Exercise requirements:
The answer must be a single number: how many lines of the records below hold the word "false".

Information given:

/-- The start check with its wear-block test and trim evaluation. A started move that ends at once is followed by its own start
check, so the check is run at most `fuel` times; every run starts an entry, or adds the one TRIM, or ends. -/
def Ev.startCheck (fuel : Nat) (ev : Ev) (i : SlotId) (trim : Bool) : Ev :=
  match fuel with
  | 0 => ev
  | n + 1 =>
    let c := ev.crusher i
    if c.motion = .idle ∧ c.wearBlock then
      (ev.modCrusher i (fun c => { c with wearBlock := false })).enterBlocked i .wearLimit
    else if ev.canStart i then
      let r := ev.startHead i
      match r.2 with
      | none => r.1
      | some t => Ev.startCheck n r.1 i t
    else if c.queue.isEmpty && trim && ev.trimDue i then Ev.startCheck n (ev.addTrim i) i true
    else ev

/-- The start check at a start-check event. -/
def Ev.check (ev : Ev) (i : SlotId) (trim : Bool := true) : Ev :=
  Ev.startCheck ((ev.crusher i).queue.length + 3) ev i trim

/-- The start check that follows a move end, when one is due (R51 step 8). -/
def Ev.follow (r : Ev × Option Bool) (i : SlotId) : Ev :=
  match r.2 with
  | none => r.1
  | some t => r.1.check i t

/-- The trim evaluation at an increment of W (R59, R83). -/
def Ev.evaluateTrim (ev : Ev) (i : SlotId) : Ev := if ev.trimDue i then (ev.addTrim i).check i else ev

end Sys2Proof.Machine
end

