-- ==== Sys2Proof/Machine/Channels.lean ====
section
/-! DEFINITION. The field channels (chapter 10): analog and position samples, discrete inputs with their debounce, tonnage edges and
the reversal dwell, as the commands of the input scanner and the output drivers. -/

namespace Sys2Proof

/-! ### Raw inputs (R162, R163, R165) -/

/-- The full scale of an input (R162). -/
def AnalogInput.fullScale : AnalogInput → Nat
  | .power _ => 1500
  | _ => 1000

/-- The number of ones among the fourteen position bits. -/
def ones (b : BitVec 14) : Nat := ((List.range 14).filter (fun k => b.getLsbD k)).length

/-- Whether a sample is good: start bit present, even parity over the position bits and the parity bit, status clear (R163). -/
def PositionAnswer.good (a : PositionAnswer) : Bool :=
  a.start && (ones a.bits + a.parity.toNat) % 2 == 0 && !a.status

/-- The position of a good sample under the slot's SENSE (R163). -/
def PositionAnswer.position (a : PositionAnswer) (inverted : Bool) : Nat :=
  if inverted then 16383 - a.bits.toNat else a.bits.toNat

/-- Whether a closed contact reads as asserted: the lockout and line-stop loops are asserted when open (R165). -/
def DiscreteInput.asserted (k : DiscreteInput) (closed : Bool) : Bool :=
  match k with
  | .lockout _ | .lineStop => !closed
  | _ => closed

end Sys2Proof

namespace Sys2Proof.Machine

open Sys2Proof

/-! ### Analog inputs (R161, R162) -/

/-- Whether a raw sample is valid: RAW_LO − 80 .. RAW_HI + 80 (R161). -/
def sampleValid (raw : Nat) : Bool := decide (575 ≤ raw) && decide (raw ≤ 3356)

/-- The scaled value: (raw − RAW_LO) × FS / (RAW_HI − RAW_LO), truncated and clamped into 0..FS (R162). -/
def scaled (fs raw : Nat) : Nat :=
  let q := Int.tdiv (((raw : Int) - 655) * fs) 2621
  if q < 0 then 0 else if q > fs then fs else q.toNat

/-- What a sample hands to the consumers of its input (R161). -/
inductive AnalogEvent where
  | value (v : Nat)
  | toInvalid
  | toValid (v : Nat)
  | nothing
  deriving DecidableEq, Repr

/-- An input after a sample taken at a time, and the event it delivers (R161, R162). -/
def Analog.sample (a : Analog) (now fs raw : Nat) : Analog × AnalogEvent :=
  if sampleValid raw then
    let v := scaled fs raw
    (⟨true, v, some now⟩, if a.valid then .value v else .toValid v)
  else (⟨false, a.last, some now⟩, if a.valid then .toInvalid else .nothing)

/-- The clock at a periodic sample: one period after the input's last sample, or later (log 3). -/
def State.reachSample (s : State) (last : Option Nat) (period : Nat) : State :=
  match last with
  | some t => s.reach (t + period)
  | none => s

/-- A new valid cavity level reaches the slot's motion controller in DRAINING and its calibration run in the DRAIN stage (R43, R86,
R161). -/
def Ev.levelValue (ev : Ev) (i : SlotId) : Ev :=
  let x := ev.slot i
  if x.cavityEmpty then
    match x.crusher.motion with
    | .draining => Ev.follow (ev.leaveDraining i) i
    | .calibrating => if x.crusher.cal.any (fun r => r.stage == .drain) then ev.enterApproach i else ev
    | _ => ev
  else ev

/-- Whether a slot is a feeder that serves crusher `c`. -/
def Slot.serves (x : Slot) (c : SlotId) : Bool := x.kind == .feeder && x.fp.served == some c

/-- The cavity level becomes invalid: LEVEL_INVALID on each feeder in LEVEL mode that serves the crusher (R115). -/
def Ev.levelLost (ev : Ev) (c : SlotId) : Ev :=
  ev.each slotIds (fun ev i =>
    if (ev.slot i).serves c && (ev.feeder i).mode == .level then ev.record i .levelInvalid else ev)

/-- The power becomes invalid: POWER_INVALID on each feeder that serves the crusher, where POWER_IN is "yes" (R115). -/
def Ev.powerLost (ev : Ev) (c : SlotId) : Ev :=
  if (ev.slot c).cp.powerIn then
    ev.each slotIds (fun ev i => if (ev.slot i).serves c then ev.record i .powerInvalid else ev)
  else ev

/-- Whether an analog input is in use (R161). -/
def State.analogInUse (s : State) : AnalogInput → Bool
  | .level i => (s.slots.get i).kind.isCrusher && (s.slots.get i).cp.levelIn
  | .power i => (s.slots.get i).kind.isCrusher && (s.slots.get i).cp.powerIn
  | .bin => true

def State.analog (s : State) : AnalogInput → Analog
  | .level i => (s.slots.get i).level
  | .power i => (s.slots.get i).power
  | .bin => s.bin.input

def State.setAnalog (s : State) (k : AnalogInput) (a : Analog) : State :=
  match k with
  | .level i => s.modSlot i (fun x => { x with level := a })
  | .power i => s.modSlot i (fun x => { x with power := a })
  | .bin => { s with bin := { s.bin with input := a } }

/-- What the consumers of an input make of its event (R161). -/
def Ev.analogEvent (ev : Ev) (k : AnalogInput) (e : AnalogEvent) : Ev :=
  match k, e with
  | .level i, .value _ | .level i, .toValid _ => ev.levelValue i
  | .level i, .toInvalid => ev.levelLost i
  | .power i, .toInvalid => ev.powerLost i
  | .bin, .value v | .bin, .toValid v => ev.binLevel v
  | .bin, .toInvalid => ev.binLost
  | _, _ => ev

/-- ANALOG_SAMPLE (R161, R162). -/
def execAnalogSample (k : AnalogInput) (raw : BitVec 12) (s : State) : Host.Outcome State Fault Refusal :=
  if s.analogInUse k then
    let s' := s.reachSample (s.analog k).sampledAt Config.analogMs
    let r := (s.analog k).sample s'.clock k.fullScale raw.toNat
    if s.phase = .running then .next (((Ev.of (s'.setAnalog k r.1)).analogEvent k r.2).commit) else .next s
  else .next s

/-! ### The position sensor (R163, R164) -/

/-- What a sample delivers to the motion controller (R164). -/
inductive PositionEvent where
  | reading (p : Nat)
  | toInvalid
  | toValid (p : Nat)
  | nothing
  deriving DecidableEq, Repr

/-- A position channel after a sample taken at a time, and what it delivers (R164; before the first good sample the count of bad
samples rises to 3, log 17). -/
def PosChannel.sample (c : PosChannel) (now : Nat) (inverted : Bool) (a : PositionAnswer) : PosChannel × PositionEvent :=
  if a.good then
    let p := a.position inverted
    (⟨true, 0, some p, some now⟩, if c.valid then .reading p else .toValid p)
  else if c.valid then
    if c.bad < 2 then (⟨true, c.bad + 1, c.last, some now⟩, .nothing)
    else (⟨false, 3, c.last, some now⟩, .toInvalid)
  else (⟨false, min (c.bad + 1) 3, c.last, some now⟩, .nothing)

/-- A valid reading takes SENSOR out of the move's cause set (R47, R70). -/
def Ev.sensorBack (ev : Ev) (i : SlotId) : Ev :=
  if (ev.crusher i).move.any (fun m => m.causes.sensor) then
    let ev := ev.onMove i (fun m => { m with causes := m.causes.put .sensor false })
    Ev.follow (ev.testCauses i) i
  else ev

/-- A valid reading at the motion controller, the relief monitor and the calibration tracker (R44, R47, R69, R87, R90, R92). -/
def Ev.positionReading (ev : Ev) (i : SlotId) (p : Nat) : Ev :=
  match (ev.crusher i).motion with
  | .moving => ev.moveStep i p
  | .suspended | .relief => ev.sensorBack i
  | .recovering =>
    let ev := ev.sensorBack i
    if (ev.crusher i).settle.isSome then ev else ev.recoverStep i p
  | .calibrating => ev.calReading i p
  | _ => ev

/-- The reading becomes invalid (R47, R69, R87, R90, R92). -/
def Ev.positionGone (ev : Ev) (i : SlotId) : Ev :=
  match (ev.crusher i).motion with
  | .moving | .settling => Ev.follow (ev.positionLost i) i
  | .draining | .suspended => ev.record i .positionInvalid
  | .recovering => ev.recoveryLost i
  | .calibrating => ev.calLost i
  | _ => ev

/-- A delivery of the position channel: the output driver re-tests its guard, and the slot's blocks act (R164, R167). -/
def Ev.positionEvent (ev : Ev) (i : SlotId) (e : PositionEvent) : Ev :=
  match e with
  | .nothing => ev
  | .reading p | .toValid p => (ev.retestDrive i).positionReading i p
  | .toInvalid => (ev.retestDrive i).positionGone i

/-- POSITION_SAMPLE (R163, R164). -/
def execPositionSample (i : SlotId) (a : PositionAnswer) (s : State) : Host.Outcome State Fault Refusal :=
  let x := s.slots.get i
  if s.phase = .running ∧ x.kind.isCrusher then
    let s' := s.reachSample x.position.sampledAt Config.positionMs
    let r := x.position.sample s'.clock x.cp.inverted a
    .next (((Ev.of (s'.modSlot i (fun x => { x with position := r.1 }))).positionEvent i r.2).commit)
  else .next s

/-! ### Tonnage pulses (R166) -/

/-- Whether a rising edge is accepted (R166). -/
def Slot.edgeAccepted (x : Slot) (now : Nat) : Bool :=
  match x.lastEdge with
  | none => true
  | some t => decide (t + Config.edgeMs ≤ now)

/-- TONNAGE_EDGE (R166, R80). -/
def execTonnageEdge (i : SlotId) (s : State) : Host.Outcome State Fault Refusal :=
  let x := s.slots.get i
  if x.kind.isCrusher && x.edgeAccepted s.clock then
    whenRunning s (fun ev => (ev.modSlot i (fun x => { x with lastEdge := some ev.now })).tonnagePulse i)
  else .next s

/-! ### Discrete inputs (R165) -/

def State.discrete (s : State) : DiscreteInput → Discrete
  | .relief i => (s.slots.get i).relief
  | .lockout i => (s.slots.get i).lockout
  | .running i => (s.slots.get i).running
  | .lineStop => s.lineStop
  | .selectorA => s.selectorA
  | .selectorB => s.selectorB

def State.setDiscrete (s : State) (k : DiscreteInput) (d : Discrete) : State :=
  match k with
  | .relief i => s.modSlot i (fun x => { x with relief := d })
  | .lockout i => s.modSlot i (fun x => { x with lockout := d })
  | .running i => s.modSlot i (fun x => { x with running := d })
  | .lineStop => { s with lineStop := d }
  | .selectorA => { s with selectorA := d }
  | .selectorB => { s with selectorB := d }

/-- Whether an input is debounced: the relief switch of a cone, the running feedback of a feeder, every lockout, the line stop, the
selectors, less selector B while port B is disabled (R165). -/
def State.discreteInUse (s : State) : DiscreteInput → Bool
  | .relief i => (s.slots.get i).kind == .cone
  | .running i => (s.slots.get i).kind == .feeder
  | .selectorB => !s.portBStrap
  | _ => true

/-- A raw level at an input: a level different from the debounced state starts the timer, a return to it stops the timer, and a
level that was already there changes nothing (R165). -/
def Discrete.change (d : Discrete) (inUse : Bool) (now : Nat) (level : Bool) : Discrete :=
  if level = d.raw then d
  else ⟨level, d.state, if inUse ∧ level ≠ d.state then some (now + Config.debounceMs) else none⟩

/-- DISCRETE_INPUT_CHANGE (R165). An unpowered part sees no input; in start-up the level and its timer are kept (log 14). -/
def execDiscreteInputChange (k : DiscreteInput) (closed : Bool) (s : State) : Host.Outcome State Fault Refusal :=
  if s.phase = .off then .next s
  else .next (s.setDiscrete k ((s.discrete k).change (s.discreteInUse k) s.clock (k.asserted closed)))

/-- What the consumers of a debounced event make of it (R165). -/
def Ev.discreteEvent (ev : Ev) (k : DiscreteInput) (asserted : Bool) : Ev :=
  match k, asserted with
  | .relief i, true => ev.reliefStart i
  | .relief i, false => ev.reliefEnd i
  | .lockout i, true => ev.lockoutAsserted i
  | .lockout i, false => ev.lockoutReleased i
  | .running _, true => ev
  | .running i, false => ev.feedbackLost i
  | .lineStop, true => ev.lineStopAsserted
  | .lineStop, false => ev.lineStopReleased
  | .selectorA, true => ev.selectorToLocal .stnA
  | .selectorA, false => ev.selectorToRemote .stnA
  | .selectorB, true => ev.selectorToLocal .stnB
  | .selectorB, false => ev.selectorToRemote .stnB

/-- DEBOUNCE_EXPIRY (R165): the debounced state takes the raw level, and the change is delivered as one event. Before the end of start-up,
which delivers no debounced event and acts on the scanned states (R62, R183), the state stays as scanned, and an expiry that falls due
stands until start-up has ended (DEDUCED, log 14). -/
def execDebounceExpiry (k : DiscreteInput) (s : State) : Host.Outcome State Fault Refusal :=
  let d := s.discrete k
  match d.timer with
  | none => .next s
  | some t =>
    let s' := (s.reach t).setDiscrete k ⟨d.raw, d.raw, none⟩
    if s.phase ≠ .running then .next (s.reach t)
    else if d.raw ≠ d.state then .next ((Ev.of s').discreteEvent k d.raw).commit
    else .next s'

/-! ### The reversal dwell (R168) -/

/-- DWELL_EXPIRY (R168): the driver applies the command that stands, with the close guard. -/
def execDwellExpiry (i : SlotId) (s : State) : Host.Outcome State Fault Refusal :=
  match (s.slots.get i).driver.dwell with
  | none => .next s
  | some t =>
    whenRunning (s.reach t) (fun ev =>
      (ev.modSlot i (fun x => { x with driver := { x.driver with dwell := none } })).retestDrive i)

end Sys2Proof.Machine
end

Response to the exercise:
11